*Requirement*
Copy every line of the data exactly, leaving nothing out.
[Start of section]
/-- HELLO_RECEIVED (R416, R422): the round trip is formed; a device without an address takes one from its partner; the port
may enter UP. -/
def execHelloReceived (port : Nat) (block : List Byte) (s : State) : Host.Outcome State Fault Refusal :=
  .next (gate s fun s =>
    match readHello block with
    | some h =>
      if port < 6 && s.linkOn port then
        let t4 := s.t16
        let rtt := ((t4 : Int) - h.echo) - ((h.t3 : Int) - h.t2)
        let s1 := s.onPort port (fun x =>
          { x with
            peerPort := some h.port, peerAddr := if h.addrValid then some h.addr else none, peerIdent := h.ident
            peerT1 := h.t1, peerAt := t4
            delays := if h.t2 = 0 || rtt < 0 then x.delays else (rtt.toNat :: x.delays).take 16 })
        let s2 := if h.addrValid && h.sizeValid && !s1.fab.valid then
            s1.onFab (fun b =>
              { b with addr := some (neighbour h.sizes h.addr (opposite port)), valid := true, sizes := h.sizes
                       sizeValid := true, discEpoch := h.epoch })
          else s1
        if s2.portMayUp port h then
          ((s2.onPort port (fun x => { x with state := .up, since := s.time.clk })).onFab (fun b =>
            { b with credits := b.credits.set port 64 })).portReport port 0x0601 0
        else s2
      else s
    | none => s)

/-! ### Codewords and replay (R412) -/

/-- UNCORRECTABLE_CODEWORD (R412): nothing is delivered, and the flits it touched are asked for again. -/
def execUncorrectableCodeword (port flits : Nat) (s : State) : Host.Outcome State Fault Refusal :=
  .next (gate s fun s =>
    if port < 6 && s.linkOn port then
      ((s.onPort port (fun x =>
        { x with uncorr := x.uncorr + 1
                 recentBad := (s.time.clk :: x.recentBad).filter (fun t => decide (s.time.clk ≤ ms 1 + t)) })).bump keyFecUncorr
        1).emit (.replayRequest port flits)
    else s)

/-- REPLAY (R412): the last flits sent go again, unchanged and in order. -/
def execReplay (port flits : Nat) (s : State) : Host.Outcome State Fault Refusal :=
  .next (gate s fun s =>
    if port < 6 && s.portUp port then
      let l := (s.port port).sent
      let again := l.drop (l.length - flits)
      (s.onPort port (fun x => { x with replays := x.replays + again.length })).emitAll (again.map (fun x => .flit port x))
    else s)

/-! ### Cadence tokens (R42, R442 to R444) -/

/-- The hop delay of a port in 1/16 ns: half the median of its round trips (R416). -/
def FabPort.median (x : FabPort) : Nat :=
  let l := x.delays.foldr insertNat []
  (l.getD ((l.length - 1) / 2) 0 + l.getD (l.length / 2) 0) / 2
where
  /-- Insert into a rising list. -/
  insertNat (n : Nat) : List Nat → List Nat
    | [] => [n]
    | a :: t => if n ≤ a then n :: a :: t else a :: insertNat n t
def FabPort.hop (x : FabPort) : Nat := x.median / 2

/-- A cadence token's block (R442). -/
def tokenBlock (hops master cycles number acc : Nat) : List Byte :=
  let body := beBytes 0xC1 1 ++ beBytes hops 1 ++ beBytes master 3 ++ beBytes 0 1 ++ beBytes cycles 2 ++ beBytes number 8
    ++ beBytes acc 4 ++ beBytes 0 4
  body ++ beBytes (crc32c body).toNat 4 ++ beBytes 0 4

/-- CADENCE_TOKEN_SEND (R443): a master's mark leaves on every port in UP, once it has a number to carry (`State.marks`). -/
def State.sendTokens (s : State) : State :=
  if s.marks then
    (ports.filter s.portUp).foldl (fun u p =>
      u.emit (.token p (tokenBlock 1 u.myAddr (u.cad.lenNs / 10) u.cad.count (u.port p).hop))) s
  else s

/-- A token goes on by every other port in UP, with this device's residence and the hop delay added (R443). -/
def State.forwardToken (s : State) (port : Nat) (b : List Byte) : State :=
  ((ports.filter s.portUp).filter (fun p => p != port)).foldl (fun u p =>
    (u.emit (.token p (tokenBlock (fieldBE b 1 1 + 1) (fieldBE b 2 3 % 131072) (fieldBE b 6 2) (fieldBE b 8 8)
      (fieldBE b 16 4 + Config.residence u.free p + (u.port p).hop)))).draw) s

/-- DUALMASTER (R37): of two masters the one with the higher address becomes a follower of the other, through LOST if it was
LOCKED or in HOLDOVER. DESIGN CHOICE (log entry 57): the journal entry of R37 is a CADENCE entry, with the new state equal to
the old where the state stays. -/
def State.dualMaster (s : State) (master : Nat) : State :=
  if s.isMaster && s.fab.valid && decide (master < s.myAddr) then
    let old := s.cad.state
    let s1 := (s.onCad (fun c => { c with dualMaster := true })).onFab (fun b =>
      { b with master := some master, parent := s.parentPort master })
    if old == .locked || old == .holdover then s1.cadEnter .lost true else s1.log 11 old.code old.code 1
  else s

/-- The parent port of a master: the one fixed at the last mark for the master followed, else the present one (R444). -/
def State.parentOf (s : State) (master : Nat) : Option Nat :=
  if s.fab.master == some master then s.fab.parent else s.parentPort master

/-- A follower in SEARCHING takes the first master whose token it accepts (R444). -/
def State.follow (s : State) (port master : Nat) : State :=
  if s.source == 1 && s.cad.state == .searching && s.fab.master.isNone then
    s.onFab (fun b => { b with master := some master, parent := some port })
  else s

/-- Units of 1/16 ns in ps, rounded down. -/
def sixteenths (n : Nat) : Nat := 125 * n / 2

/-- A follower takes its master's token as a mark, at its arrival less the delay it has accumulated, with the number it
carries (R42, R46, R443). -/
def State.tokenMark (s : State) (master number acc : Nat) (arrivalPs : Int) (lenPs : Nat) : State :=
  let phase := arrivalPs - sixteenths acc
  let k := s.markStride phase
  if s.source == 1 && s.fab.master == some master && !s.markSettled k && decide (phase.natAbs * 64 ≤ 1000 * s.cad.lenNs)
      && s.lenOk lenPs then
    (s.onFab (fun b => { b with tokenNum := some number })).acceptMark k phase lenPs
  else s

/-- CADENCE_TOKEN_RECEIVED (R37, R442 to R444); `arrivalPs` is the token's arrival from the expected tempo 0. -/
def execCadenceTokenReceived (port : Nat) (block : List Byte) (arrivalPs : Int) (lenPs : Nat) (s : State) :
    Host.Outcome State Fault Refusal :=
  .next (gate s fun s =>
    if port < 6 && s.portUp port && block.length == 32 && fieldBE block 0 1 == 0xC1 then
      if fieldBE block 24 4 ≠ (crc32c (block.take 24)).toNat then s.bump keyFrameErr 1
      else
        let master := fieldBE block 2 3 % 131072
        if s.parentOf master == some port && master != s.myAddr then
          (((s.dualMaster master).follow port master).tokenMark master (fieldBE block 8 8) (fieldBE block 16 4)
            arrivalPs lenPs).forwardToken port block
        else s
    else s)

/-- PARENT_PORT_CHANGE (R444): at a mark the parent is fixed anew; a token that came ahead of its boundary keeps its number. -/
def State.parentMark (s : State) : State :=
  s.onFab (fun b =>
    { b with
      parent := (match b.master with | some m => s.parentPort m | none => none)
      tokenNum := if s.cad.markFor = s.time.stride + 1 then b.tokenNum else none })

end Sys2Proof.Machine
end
[End of section]
*Answer for the task*
/-- HELLO_RECEIVED (R416, R422): the round trip is formed; a device without an address takes one from its partner; the port
may enter UP. -/
def execHelloReceived (port : Nat) (block : List Byte) (s : State) : Host.Outcome State Fault Refusal :=
  .next (gate s fun s =>
    match readHello block with
    | some h =>
      if port < 6 && s.linkOn port then
        let t4 := s.t16
        let rtt := ((t4 : Int) - h.echo) - ((h.t3 : Int) - h.t2)
        let s1 := s.onPort port (fun x =>
          { x with
            peerPort := some h.port, peerAddr := if h.addrValid then some h.addr else none, peerIdent := h.ident
            peerT1 := h.t1, peerAt := t4
            delays := if h.t2 = 0 || rtt < 0 then x.delays else (rtt.toNat :: x.delays).take 16 })
        let s2 := if h.addrValid && h.sizeValid && !s1.fab.valid then
            s1.onFab (fun b =>
              { b with addr := some (neighbour h.sizes h.addr (opposite port)), valid := true, sizes := h.sizes
                       sizeValid := true, discEpoch := h.epoch })
          else s1
        if s2.portMayUp port h then
          ((s2.onPort port (fun x => { x with state := .up, since := s.time.clk })).onFab (fun b =>
            { b with credits := b.credits.set port 64 })).portReport port 0x0601 0
        else s2
      else s
    | none => s)

/-! ### Codewords and replay (R412) -/

/-- UNCORRECTABLE_CODEWORD (R412): nothing is delivered, and the flits it touched are asked for again. -/
def execUncorrectableCodeword (port flits : Nat) (s : State) : Host.Outcome State Fault Refusal :=
  .next (gate s fun s =>
    if port < 6 && s.linkOn port then
      ((s.onPort port (fun x =>
        { x with uncorr := x.uncorr + 1
                 recentBad := (s.time.clk :: x.recentBad).filter (fun t => decide (s.time.clk ≤ ms 1 + t)) })).bump keyFecUncorr
        1).emit (.replayRequest port flits)
    else s)

/-- REPLAY (R412): the last flits sent go again, unchanged and in order. -/
def execReplay (port flits : Nat) (s : State) : Host.Outcome State Fault Refusal :=
  .next (gate s fun s =>
    if port < 6 && s.portUp port then
      let l := (s.port port).sent
      let again := l.drop (l.length - flits)
      (s.onPort port (fun x => { x with replays := x.replays + again.length })).emitAll (again.map (fun x => .flit port x))
    else s)

/-! ### Cadence tokens (R42, R442 to R444) -/

/-- The hop delay of a port in 1/16 ns: half the median of its round trips (R416). -/
def FabPort.median (x : FabPort) : Nat :=
  let l := x.delays.foldr insertNat []
  (l.getD ((l.length - 1) / 2) 0 + l.getD (l.length / 2) 0) / 2
where
  /-- Insert into a rising list. -/
  insertNat (n : Nat) : List Nat → List Nat
    | [] => [n]
    | a :: t => if n ≤ a then n :: a :: t else a :: insertNat n t
def FabPort.hop (x : FabPort) : Nat := x.median / 2

/-- A cadence token's block (R442). -/
def tokenBlock (hops master cycles number acc : Nat) : List Byte :=
  let body := beBytes 0xC1 1 ++ beBytes hops 1 ++ beBytes master 3 ++ beBytes 0 1 ++ beBytes cycles 2 ++ beBytes number 8
    ++ beBytes acc 4 ++ beBytes 0 4
  body ++ beBytes (crc32c body).toNat 4 ++ beBytes 0 4

/-- CADENCE_TOKEN_SEND (R443): a master's mark leaves on every port in UP, once it has a number to carry (`State.marks`). -/
def State.sendTokens (s : State) : State :=
  if s.marks then
    (ports.filter s.portUp).foldl (fun u p =>
      u.emit (.token p (tokenBlock 1 u.myAddr (u.cad.lenNs / 10) u.cad.count (u.port p).hop))) s
  else s

/-- A token goes on by every other port in UP, with this device's residence and the hop delay added (R443). -/
def State.forwardToken (s : State) (port : Nat) (b : List Byte) : State :=
  ((ports.filter s.portUp).filter (fun p => p != port)).foldl (fun u p =>
    (u.emit (.token p (tokenBlock (fieldBE b 1 1 + 1) (fieldBE b 2 3 % 131072) (fieldBE b 6 2) (fieldBE b 8 8)
      (fieldBE b 16 4 + Config.residence u.free p + (u.port p).hop)))).draw) s

/-- DUALMASTER (R37): of two masters the one with the higher address becomes a follower of the other, through LOST if it was
LOCKED or in HOLDOVER. DESIGN CHOICE (log entry 57): the journal entry of R37 is a CADENCE entry, with the new state equal to
the old where the state stays. -/
def State.dualMaster (s : State) (master : Nat) : State :=
  if s.isMaster && s.fab.valid && decide (master < s.myAddr) then
    let old := s.cad.state
    let s1 := (s.onCad (fun c => { c with dualMaster := true })).onFab (fun b =>
      { b with master := some master, parent := s.parentPort master })
    if old == .locked || old == .holdover then s1.cadEnter .lost true else s1.log 11 old.code old.code 1
  else s

/-- The parent port of a master: the one fixed at the last mark for the master followed, else the present one (R444). -/
def State.parentOf (s : State) (master : Nat) : Option Nat :=
  if s.fab.master == some master then s.fab.parent else s.parentPort master

/-- A follower in SEARCHING takes the first master whose token it accepts (R444). -/
def State.follow (s : State) (port master : Nat) : State :=
  if s.source == 1 && s.cad.state == .searching && s.fab.master.isNone then
    s.onFab (fun b => { b with master := some master, parent := some port })
  else s

/-- Units of 1/16 ns in ps, rounded down. -/
def sixteenths (n : Nat) : Nat := 125 * n / 2

/-- A follower takes its master's token as a mark, at its arrival less the delay it has accumulated, with the number it
carries (R42, R46, R443). -/
def State.tokenMark (s : State) (master number acc : Nat) (arrivalPs : Int) (lenPs : Nat) : State :=
  let phase := arrivalPs - sixteenths acc
  let k := s.markStride phase
  if s.source == 1 && s.fab.master == some master && !s.markSettled k && decide (phase.natAbs * 64 ≤ 1000 * s.cad.lenNs)
      && s.lenOk lenPs then
    (s.onFab (fun b => { b with tokenNum := some number })).acceptMark k phase lenPs
  else s

/-- CADENCE_TOKEN_RECEIVED (R37, R442 to R444); `arrivalPs` is the token's arrival from the expected tempo 0. -/
def execCadenceTokenReceived (port : Nat) (block : List Byte) (arrivalPs : Int) (lenPs : Nat) (s : State) :
    Host.Outcome State Fault Refusal :=
  .next (gate s fun s =>
    if port < 6 && s.portUp port && block.length == 32 && fieldBE block 0 1 == 0xC1 then
      if fieldBE block 24 4 ≠ (crc32c (block.take 24)).toNat then s.bump keyFrameErr 1
      else
        let master := fieldBE block 2 3 % 131072
        if s.parentOf master == some port && master != s.myAddr then
          (((s.dualMaster master).follow port master).tokenMark master (fieldBE block 8 8) (fieldBE block 16 4)
            arrivalPs lenPs).forwardToken port block
        else s
    else s)

/-- PARENT_PORT_CHANGE (R444): at a mark the parent is fixed anew; a token that came ahead of its boundary keeps its number. -/
def State.parentMark (s : State) : State :=
  s.onFab (fun b =>
    { b with
      parent := (match b.master with | some m => s.parentPort m | none => none)
      tokenNum := if s.cad.markFor = s.time.stride + 1 then b.tokenNum else none })

end Sys2Proof.Machine
end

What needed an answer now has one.